Liputan6.com, Palembang – Kematian tragis yang dialami BR (4), bocah yang tewas disiksa ibu kandungnya, itu menyisakan duka mendalam bagi sang ayah, Salbani (30).
Dengan berurai air mata, warga Jalan Lubuk Bakung, Kecamatan Ilir Barat 1, Palembang, Sumatera Selatan (Sumsel), itu memakamkan anak semata wayangnya tak jauh dari kediamannya pada Selasa, 22 November 2016.
Kasat Reskrim Polresta Palembang Kompol Maruly Pardede menuturkan sebelum dimakamkan, jenazah BR divisum di Rumah Sakit Bayangkara Palembang. Meski belum ada hasil, secara kasat mata di sekujur tubuh korban terdapat bekas luka.
"Baik itu luka lama maupun luka yang baru membiru. Ada beberapa lubang di tubuh yang menimbulkan luka darah," ujar Maruly kepada Liputan6.com, Rabu (23/11/2016).
Baca Juga
Advertisement
Dari pengakuan SK (23), pelaku sering menggigit tubuh korban hingga berdarah. Bahkan, luka lebam tersebut menyebar ke seluruh tubuh, seperti di kaki, pantat, badan, punggung, pangkal lengan dan pangkal paha.
Meninggalnya BR kemungkinan karena penganiayaan terakhir yang dilakukan SK, pada Senin, 21 November 2016. Setelah cekcok mulut dengan suaminya, SK melampiaskan kekesalannya kepada sang anak. Terlebih, BR tak berhenti menangis saat dianiaya.
"Sekitar pukul 11.30 WIB, anaknya bangun dan menangis, SK langsung menendang dadanya sekali. Korban pun masih menangis, SK lalu mencubit, memukul dan menggigit BR. Karena masih menangis, SK akhirnya memandikan BR. Barulah anaknya berhenti menangis," kata Maruly.
Air Asam Jawa
Setelah dimandikan, BR mengadu kepada ibunya kalau ia merasakan sakit di bagian dada. SK pun memberikan air asam jawa kepada korban untuk meredam sakit dada anaknya.
Korban lalu mengatakan bahwa tubuhnya terasa capai dan ingin segera tidur di kamar. Namun, saat SK membangunkan sang anak, tubuh anaknya tak kunjung bergerak.
Sekitar pukul 19.00 WIB, SK lalu mendatangi Mapolresta Palembang dengan melaporkan sang suami karena terjadi melakukan Kekerasan Dalam Rumah Tangga (KDRT) kepada SK dan anaknya.
"Waktu kami tanyakan, dia bilang anaknya hanya tertidur saja. Dia tidak mengaku kalau anaknya sudah meninggal," ujar Maruly.
Saat melihat bentuk fisik SK, tidak ditemukan adanya bentuk penganiayaan atau KDRT yang dilaporkan SK ke Polresta Palembang. Namun, pihaknya belum bisa memastikan apakah laporan tersebut hanya alibi SK untuk menutupi penganiayaan terhadap anaknya atau bukan.

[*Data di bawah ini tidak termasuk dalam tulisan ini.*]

-- ==== Sys2Proof/Tests/Slice0.lean ====
section
/-!
SUPPORT. Small tests. Expected values come from the encoding tables of spec/30_encoding.md and from the vectors
S1 to S8 and V1 to V99 of spec/95_test_vectors.md, named where they are used. The witnesses at the end meet the
hypotheses of the statements of Certificates/Slice0/Obligations.lean.
-/

namespace Sys2Proof.Tests
open Sys2Proof.Machine Sys2Proof.Toolchain

/-! ### Helpers -/

/-- A configuration whose stream holds the word at the offset `pc`, zero bytes before it. -/
def streamAt (cfg : Config) (pc : Nat) (w : Word) : Config :=
  { cfg with imem := Memory.writeList [] pc (bytesOfWord w), imemLen := pc + 4 }

/-- A running core about to execute the word at `pc`, with preset registers and cells. -/
def machine (cfg : Config) (pc : Nat) (w : Word) (regs : List (Reg × Word)) (cells : Memory 32) : State :=
  regs.foldl (fun s p => s.setReg p.1 p.2)
    { State.ofConfig (streamAt cfg pc w) with pc := pc, dmem := cells }

/-- A reset core with a stream of the words. -/
def program (cfg : Config) (ws : List Word) : State :=
  State.ofConfig { cfg with imem := Memory.writeList [] 0 (ws.flatMap bytesOfWord), imemLen := 4 * ws.length }

/-- What is seen of the next state, if there is one. -/
def seen {α : Type} (view : State → α) : Host.Outcome State Fault Refusal → Option α
  | .next t => some (view t)
  | .fault _ => none
  | .refused _ => none

/-- One step of the default core on one word, seen through `view`. -/
def one {α : Type} (pc : Nat) (w : Word) (regs : List (Reg × Word)) (view : State → α) : Option α :=
  seen view (step (machine Config.default pc w regs []))

/-- STATUS, the fault record, the pc and RETIRED. -/
def record (t : State) : Status × Nat × Nat × Nat × Nat × Nat :=
  (t.status, t.faultCause.code, t.faultPc, t.faultInfo, t.pc, t.retired)

/-! ### WellFormed refuses an ill-formed term for each of its checks -/

theorem test_fields_dss_first_too_wide : (RawInstr.mk .add 256 0 0).fieldsFit = false := by decide
theorem test_fields_dsi_third_too_wide : (RawInstr.mk .addi 1 2 256).fieldsFit = false := by decide
theorem test_fields_ds_second_too_wide : (RawInstr.mk .seqz 1 65536 0).fieldsFit = false := by decide
theorem test_fields_ds_absent_field_set : (RawInstr.mk .seqz 1 2 1).fieldsFit = false := by decide
theorem test_fields_di_second_too_wide : (RawInstr.mk .lui 1 65536 0).fieldsFit = false := by decide
theorem test_fields_i_first_too_wide : (RawInstr.mk .j (2 ^ 24) 0 0).fieldsFit = false := by decide
theorem test_fields_i_absent_field_set : (RawInstr.mk .j 0 1 0).fieldsFit = false := by decide
theorem test_registers_first_illegal : (RawInstr.mk .add 32 0 0).registersLegal = false := by decide
theorem test_registers_second_illegal : (RawInstr.mk .seqz 0 32 0).registersLegal = false := by decide
/-- NOT's unused second source is checked (spec/30_encoding.md R69). -/
theorem test_registers_unused_illegal : (RawInstr.mk .not 1 2 32).registersLegal = false := by decide
theorem test_raw_well_formed : (RawInstr.mk .addi 31 31 255).wellFormed = true := by decide
theorem test_raw_ill_formed : (RawInstr.mk .addi 1 32 255).wellFormed = false := by decide

/-- The default map with other bytes for some mnemonics and other extensions. -/
def mapWith (changes : List (Mnemonic × Byte)) (extensions : List (Byte × Shape)) : OpcodeMap where
  bytes := ⟨(Mnemonic.all.map fun op =>
    match changes.find? fun c => c.1 == op with
    | some c => c.2
    | none => op.defaultByte).toArray, by simp [Mnemonic.all]⟩
  extensions := extensions

theorem test_map_default : OpcodeMap.default.wellFormed = true := by decide
theorem test_map_not_injective : (mapWith [(.mul, 0x03)] []).injective = false := by decide
theorem test_map_add_not_one : (mapWith [(.add, 0x06)] []).addIsOne = false := by decide
theorem test_map_immediate_bit : (mapWith [(.addi, 0x11)] []).immediateBits = false := by decide
theorem test_map_extension_immediate_bit : (mapWith [] [(0x8F, .dss)]).immediateBits = false := by decide
theorem test_map_class_bits : (mapWith [(.mul, 0x2F)] []).classBits = false := by decide
theorem test_map_extension_taken : (mapWith [] [(0x02, .dss)]).extensionsFresh = false := by decide
theorem test_map_extension_twice : (mapWith [] [(0x0C, .dss), (0x0C, .dss)]).extensionsFresh = false := by decide
theorem test_map_each_check_counts :
    (mapWith [(.mul, 0x03)] []).wellFormed = false ∧ (mapWith [(.add, 0x06)] []).wellFormed = false ∧
    (mapWith [(.addi, 0x11)] []).wellFormed = false ∧ (mapWith [(.mul, 0x2F)] []).wellFormed = false ∧
    (mapWith [] [(0x02, .dss)]).wellFormed = false := by decide

theorem test_stream_length_not_whole_words :
    Config.streamLengthLegal { Config.default with imemLen := 6 } = false := by decide
theorem test_stream_too_long :
    Config.streamLengthLegal { Config.default with imemLen := 2 ^ 24 + 4 } = false := by decide
theorem test_stream_longest_legal :
    Config.streamLengthLegal { Config.default with imemLen := 2 ^ 24 } = true := by decide
theorem test_stream_byte_outside :
    Config.streamCanonical { Config.default with imem := [(4, 1#8)], imemLen := 4 } = false := by decide
theorem test_stream_not_rising :
    Config.streamCanonical { Config.default with imem := [(3, 1#8), (1, 1#8)], imemLen := 4 } = false := by decide
theorem test_mem_init_cell_outside :
    Config.memInitCanonical { Config.default with memInit := [(256, 1#32)] } = false := by decide
theorem test_mem_init_zero_listed :
    Config.memInitCanonical { Config.default with memInit := [(1, 0#32)] } = false := by decide
theorem test_launch_refused :
    (match launch { Config.default with imemLen := 6 } with
      | .refused .illegalLaunch => true
      | _ => false) = true := by decide
theorem test_config_each_check_counts :
    Config.wellFormed { Config.default with imemLen := 6 } = false ∧
    Config.wellFormed { Config.default with imem := [(4, 1#8)], imemLen := 4 } = false ∧
    Config.wellFormed { Config.default with memInit := [(256, 1#32)] } = false ∧
    Config.wellFormed { Config.default with opcodeMap := mapWith [(.add, 0x06)] [] } = false := by decide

"Untuk kejiwaan pelaku juga terlihat normal. Saat di-BAP, tidak ada gelagat kelainan jiwa," ucap Maruly.
Sempat Pisah Ranjang
Sebelum peristiwa nahas terjadi, cekcok rumah tangga SK dan Salbani sudah terjadi sejak 2015. Mereka bahkan sempat pisah ranjang dan tidak tinggal satu atap. SK memilih pulang ke rumah orang tuanya, sedangkan Salbani tinggal bersama anaknya di rumah orang tuanya.
Pada Febuari 2016, mereka akhirnya memilih rujuk dan tinggal di rumah orangtua Salbani. Setelah merasa mampu, mereka akhirnya memilih pindah ke rumah kontrakan yang tak jauh dari rumah orangtua Salbani.
Selama rujuk, Salbani memang mengaku sering ribut dengan istrinya. Namun karena Salbani bekerja sebagai buruh kasar dari pagi hingga malam, dia tidak mengetahui apa yang dilakukan SK pada anaknya.
"Dari pengakuan Salbani, dia tidak tahu kalau anaknya dianiaya. Tapi kita masih mendalami, apakah ada peran suami atau tidak dalam kasus ini," kata Maruly.
Polisi juga sudah menginterogasi beberapa saksi, seperti keluarga dan tetangga di dekat rumah pelaku. Para saksi mengaku memang sering mendengar pertengkaran suami istri tersebut. Namun untuk aksi penganiayaan tersebut, saksi tidak mengetahui secara pasti.